== Segment start ==

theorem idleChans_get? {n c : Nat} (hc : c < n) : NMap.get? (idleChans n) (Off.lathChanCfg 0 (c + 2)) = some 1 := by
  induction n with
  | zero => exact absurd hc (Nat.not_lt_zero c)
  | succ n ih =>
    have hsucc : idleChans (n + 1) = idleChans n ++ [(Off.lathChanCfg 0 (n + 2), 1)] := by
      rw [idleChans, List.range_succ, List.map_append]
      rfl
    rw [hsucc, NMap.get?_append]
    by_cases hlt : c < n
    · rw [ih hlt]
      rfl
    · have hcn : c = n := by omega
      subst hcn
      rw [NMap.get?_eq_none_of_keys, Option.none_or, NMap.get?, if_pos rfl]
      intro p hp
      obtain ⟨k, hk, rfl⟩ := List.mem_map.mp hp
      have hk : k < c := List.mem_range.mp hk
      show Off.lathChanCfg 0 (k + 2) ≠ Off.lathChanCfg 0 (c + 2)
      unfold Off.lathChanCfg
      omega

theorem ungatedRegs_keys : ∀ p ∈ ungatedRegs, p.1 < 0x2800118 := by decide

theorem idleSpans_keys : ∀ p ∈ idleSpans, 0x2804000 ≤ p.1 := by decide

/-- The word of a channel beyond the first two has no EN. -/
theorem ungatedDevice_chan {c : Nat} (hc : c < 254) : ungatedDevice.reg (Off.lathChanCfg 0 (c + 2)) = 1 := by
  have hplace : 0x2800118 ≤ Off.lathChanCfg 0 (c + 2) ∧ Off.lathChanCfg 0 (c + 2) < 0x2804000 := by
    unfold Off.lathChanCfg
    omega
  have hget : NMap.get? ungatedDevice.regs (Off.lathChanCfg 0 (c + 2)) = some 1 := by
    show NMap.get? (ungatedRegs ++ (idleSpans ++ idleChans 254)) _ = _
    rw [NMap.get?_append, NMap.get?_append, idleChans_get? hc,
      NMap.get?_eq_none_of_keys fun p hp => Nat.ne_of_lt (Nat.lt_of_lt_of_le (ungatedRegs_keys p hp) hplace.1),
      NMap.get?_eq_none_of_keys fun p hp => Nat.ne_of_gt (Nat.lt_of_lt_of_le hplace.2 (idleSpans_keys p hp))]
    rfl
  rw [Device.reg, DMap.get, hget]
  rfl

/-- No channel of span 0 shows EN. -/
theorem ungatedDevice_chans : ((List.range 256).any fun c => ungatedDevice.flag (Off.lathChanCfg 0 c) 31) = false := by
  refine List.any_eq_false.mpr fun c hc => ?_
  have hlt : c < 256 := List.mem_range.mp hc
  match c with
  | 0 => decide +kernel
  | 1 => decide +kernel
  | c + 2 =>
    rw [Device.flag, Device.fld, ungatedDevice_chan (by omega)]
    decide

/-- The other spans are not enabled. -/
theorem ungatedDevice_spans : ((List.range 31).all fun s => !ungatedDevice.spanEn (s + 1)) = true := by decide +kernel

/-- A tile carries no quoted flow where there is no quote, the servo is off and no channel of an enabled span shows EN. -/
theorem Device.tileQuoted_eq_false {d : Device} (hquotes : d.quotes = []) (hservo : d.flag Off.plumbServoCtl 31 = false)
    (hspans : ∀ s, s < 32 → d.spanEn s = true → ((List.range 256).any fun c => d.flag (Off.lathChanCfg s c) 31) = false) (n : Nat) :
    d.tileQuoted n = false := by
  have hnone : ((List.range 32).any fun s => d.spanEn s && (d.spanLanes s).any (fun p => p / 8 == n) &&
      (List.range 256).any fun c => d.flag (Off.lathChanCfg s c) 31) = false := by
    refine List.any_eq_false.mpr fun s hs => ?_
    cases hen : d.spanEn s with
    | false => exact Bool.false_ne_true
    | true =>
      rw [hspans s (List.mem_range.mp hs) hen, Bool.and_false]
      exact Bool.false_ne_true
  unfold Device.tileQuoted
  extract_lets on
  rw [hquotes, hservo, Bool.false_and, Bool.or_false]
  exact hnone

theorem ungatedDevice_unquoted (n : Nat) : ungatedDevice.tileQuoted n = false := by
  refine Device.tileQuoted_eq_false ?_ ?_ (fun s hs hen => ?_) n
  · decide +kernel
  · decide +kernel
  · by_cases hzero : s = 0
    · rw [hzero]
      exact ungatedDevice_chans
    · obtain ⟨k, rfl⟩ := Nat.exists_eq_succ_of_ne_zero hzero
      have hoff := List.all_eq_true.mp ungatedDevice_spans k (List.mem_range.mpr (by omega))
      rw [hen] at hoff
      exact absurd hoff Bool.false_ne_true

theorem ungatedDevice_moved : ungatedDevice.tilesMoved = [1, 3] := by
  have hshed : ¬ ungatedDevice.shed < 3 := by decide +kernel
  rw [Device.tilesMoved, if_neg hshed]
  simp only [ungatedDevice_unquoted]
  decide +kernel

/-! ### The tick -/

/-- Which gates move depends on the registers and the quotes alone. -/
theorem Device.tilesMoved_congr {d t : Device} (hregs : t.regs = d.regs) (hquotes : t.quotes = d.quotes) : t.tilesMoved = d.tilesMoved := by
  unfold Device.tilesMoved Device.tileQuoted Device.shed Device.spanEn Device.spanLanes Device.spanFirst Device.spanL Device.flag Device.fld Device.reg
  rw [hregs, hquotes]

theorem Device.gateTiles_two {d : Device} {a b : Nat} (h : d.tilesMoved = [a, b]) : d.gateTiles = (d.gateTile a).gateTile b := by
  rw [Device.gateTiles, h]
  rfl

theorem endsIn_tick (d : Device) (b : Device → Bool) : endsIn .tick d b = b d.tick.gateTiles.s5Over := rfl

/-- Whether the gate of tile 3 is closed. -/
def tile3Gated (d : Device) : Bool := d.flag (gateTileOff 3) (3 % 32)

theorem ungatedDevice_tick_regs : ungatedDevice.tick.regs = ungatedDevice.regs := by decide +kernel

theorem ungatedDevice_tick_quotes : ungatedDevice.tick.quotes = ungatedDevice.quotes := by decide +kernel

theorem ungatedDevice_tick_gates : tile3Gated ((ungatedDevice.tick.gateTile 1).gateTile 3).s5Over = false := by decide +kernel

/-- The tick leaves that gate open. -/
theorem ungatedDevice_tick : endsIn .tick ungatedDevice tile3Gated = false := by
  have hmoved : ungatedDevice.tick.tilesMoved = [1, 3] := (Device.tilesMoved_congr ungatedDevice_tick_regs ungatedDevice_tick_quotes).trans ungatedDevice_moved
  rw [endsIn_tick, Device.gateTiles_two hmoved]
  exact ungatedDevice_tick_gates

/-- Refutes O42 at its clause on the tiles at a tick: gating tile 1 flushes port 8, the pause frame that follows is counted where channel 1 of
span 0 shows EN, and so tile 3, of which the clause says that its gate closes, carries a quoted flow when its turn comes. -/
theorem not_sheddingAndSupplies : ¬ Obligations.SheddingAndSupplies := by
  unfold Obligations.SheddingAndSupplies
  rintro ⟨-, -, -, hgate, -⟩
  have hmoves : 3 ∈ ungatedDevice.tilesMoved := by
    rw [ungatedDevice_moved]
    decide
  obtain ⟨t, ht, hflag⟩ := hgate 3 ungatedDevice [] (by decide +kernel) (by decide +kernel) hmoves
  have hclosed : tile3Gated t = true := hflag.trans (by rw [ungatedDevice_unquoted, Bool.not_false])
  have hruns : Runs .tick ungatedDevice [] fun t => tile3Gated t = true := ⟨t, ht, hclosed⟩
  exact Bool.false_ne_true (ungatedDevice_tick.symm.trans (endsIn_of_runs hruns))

== Segment end ==
== Segment start ==

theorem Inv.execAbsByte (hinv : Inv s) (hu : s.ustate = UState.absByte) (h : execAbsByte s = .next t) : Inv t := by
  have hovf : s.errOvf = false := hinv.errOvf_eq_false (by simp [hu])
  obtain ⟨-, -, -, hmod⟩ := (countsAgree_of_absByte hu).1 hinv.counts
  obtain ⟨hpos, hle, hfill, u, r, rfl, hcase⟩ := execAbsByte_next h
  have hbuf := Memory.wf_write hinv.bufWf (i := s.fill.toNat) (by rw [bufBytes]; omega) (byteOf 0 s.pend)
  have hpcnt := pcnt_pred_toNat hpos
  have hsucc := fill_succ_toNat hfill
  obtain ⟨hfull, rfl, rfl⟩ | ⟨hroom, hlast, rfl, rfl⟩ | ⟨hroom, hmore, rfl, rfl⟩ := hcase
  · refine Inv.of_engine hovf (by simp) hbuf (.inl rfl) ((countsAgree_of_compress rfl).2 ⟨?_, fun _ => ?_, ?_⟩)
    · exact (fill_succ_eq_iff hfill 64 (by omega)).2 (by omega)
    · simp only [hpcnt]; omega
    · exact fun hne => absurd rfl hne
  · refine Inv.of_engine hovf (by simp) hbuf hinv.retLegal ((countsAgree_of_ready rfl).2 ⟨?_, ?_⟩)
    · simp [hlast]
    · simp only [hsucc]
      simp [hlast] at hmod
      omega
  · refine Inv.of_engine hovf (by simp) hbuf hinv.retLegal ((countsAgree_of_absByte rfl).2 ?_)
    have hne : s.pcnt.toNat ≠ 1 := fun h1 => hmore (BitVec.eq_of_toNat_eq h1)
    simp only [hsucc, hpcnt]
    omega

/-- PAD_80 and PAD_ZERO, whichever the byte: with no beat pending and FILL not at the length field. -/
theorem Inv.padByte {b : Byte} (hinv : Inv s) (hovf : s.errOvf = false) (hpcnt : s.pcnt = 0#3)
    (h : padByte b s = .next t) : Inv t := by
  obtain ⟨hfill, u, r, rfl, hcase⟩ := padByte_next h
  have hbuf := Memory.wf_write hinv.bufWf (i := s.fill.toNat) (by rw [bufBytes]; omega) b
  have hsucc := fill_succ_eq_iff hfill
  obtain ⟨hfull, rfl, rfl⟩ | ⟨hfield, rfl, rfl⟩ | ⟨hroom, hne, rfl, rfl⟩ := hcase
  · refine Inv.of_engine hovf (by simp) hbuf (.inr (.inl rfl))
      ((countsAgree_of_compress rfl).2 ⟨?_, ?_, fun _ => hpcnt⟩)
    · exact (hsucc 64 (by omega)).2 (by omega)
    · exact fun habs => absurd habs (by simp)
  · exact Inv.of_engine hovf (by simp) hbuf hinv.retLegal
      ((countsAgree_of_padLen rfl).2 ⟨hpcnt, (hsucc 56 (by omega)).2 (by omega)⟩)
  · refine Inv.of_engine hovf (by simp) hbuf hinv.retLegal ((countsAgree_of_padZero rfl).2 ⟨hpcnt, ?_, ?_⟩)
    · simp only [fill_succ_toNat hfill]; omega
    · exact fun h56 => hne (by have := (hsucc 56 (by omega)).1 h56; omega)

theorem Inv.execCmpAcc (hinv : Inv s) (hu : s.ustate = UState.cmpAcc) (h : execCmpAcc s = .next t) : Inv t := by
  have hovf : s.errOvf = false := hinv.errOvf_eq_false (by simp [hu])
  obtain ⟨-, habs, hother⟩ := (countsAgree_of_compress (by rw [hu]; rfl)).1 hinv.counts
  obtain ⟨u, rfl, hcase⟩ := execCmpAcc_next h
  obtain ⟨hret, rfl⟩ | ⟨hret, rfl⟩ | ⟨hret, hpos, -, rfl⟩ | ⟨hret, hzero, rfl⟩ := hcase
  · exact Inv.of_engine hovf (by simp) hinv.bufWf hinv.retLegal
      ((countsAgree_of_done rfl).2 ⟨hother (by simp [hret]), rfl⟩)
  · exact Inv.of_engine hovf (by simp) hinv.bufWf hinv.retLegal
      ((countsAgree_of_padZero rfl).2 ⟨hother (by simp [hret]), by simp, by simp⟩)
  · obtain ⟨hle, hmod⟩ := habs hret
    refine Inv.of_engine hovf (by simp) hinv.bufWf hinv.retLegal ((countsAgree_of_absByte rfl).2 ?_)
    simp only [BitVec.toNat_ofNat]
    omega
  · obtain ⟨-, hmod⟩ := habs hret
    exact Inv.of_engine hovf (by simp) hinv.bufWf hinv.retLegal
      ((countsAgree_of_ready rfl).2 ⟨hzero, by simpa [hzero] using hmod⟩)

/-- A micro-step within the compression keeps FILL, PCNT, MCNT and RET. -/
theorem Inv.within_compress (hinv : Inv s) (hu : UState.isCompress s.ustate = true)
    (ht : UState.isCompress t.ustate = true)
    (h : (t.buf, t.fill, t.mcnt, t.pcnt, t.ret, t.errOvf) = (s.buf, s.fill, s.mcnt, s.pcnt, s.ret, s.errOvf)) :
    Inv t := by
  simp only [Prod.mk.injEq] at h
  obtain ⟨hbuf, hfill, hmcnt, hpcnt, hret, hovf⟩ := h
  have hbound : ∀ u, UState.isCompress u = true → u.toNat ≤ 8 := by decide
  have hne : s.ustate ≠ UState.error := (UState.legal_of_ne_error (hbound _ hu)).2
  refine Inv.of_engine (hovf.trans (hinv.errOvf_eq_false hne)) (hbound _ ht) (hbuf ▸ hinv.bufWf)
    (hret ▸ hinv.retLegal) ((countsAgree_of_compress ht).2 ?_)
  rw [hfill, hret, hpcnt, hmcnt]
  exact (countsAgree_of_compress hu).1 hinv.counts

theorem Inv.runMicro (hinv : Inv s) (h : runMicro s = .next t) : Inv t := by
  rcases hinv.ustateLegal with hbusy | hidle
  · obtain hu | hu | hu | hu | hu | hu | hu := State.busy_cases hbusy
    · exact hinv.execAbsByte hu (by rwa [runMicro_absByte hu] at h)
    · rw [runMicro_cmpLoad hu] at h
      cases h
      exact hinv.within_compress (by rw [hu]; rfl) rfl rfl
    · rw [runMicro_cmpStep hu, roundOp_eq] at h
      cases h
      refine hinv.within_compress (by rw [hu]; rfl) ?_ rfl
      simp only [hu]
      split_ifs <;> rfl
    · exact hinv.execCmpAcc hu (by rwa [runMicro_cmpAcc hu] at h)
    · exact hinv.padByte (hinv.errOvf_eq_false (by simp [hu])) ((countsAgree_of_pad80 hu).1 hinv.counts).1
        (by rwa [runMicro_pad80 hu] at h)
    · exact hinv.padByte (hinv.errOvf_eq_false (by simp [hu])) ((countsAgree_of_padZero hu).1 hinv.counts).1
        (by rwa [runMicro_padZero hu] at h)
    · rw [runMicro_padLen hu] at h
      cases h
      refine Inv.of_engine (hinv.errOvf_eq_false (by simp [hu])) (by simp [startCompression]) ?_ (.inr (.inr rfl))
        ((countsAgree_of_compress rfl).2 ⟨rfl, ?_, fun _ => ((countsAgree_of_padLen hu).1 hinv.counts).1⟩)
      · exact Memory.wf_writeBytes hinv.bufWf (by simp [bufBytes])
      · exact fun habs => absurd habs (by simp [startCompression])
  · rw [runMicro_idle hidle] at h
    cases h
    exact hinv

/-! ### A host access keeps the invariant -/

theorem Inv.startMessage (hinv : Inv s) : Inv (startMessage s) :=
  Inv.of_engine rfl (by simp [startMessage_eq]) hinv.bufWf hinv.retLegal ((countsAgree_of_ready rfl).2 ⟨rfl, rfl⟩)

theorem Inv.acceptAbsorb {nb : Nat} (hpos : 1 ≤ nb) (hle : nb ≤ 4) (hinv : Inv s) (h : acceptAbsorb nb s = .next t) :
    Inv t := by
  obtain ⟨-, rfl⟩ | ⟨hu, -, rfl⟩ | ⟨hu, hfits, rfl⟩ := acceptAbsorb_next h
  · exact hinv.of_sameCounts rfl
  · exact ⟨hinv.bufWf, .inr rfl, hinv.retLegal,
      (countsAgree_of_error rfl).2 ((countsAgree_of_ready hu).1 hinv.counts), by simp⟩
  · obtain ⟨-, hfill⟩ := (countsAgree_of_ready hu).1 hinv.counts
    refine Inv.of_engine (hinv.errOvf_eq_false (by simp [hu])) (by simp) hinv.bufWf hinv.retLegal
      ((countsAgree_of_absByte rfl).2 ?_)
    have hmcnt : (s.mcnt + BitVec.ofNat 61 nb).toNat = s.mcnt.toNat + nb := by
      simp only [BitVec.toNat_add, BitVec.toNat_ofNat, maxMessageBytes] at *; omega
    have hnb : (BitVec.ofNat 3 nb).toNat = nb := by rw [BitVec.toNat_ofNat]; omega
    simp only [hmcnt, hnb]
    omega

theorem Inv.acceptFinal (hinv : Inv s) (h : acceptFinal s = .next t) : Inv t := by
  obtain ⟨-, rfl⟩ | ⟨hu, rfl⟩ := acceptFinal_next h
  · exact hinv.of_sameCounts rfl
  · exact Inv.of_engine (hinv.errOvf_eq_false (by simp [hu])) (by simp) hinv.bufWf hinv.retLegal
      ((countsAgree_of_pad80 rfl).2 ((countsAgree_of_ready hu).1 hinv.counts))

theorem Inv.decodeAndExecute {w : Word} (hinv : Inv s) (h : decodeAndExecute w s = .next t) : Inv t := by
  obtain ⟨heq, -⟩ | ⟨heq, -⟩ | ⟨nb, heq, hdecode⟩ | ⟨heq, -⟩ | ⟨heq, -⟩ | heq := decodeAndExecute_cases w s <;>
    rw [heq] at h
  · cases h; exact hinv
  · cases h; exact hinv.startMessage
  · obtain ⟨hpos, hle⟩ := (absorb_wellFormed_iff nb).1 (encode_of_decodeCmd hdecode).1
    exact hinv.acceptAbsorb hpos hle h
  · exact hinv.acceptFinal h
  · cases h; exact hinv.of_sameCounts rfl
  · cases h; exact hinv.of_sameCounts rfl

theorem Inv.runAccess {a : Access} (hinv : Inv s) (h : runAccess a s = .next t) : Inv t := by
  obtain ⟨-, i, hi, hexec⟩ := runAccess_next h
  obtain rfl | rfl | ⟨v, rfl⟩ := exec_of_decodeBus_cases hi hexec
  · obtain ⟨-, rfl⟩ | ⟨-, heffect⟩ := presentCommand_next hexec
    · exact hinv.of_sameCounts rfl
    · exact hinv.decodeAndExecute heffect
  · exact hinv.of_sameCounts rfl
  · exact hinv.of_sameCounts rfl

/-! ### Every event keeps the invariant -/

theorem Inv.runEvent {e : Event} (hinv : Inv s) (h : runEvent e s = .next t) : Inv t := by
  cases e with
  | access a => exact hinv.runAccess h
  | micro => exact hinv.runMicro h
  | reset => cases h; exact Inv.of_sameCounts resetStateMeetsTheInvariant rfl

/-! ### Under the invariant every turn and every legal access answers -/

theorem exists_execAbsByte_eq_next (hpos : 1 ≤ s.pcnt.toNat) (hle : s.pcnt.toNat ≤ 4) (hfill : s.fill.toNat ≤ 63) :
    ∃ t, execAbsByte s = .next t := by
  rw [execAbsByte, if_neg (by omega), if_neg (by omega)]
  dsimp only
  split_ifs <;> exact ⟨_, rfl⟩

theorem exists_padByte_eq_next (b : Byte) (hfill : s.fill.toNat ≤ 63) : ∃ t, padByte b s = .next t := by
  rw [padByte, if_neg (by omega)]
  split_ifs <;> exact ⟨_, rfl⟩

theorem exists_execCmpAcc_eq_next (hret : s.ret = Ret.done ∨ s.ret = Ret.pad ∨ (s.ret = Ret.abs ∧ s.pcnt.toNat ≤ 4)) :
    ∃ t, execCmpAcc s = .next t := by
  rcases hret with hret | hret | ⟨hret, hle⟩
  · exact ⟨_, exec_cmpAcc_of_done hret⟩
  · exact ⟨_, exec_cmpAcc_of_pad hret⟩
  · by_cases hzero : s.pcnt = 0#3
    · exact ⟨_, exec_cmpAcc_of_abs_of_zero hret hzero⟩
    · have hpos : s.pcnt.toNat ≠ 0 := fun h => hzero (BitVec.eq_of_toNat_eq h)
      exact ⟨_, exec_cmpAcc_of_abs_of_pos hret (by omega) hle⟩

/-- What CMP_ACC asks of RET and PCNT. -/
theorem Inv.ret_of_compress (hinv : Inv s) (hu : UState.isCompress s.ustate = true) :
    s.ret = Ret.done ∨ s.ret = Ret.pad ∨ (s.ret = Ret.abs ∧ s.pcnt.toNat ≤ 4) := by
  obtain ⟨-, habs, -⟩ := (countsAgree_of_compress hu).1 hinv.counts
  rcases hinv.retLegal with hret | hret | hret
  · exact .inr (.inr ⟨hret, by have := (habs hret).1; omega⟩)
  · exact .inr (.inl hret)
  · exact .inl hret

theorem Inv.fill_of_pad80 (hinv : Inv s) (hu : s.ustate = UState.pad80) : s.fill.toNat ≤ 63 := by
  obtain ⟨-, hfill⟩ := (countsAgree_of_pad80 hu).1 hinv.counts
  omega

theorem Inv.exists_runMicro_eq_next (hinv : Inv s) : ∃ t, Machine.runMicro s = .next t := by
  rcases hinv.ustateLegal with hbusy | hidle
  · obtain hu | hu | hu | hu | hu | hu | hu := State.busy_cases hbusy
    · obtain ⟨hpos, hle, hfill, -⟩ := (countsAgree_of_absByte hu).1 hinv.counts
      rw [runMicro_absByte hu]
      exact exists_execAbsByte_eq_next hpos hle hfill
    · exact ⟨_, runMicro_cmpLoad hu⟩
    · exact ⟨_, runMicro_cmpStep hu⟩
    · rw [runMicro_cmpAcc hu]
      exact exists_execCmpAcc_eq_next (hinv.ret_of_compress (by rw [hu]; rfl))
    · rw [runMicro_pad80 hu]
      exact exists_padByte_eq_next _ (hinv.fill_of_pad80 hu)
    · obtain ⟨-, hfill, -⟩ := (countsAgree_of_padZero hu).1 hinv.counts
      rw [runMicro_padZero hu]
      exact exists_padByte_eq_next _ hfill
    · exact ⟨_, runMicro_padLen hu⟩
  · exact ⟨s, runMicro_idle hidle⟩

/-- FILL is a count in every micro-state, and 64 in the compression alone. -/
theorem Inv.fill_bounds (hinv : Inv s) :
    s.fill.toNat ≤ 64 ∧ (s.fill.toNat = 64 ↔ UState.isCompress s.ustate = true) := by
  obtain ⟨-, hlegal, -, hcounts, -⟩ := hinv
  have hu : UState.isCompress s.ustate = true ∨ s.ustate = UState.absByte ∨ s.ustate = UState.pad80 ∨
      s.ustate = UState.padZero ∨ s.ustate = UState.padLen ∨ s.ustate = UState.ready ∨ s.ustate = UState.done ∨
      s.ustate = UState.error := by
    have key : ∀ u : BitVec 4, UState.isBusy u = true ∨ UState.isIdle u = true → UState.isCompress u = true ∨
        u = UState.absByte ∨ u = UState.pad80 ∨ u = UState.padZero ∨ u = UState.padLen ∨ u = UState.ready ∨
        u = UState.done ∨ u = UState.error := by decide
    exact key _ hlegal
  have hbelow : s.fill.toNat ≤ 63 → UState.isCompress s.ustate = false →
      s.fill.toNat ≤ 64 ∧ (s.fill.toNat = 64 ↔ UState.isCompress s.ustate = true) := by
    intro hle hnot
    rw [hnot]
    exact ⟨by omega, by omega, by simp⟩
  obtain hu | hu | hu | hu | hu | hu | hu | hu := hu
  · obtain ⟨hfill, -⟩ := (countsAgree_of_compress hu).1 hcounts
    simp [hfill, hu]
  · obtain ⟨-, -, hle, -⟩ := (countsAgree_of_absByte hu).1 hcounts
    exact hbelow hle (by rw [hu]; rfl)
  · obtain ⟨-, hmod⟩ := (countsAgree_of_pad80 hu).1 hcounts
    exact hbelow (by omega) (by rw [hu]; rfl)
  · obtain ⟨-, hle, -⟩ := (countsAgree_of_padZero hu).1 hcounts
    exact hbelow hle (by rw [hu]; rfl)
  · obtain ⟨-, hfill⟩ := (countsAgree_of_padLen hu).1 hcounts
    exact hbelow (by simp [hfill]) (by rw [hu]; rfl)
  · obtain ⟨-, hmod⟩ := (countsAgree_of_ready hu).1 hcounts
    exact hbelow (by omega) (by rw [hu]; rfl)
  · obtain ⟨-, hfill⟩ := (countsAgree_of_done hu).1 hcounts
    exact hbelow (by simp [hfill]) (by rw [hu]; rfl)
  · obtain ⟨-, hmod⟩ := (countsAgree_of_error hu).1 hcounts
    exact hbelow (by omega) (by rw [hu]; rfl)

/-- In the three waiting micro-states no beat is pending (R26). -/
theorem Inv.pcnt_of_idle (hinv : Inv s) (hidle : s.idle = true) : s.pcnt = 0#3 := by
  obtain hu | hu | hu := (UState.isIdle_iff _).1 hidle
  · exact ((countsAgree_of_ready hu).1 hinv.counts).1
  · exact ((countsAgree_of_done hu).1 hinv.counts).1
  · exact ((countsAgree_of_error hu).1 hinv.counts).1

== Segment end ==
== Segment start ==

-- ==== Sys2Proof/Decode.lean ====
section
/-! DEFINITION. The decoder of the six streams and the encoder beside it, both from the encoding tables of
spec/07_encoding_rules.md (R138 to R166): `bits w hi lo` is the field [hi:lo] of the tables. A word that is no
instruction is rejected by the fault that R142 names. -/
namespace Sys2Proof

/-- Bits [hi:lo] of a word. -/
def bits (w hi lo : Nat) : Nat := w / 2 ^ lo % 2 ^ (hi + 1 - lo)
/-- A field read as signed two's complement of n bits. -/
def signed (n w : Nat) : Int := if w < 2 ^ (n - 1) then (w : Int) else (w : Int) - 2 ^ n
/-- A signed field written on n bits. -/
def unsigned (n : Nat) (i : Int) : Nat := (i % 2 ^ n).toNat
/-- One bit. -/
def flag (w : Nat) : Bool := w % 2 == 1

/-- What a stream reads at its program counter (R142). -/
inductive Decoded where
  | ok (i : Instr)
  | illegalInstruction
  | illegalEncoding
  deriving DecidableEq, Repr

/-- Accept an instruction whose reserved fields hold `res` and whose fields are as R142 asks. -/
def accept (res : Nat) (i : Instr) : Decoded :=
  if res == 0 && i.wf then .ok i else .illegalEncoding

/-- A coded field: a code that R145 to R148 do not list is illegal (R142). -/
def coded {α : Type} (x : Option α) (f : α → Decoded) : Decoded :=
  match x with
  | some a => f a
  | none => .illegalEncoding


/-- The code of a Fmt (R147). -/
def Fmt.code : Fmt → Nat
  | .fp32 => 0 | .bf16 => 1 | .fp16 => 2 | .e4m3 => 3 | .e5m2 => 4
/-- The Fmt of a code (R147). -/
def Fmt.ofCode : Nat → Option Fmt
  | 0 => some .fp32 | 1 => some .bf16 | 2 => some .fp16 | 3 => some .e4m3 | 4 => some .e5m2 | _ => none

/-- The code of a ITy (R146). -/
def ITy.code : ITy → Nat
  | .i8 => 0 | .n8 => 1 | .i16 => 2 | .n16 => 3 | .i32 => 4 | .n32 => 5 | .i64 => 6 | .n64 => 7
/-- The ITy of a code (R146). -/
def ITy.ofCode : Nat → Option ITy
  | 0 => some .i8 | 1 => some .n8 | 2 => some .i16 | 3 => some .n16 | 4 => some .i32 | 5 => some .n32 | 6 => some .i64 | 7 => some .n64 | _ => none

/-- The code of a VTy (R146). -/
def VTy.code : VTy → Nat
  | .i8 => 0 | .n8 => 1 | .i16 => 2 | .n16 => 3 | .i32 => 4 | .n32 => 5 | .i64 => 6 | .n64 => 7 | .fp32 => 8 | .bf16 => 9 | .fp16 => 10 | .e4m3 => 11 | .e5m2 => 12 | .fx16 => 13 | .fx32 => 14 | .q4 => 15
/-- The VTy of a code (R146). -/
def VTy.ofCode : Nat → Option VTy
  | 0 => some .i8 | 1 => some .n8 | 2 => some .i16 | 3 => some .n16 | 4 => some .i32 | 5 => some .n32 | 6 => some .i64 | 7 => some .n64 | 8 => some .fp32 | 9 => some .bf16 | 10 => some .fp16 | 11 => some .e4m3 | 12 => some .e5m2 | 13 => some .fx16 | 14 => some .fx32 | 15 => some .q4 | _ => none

== Segment end ==

- TASK INSTRUCTIONS: Write out exactly the lines above from the line with "span shows EN. -/" through the line with "unfold Device.tileQuoted", both of them included, and leave out all other lines.

- EXPECTED ANSWER:
/-- A tile carries no quoted flow where there is no quote, the servo is off and no channel of an enabled span shows EN. -/
theorem Device.tileQuoted_eq_false {d : Device} (hquotes : d.quotes = []) (hservo : d.flag Off.plumbServoCtl 31 = false)
    (hspans : ∀ s, s < 32 → d.spanEn s = true → ((List.range 256).any fun c => d.flag (Off.lathChanCfg s c) 31) = false) (n : Nat) :
    d.tileQuoted n = false := by
  have hnone : ((List.range 32).any fun s => d.spanEn s && (d.spanLanes s).any (fun p => p / 8 == n) &&
      (List.range 256).any fun c => d.flag (Off.lathChanCfg s c) 31) = false := by
    refine List.any_eq_false.mpr fun s hs => ?_
    cases hen : d.spanEn s with
    | false => exact Bool.false_ne_true
    | true =>
      rw [hspans s (List.mem_range.mp hs) hen, Bool.and_false]
      exact Bool.false_ne_true
  unfold Device.tileQuoted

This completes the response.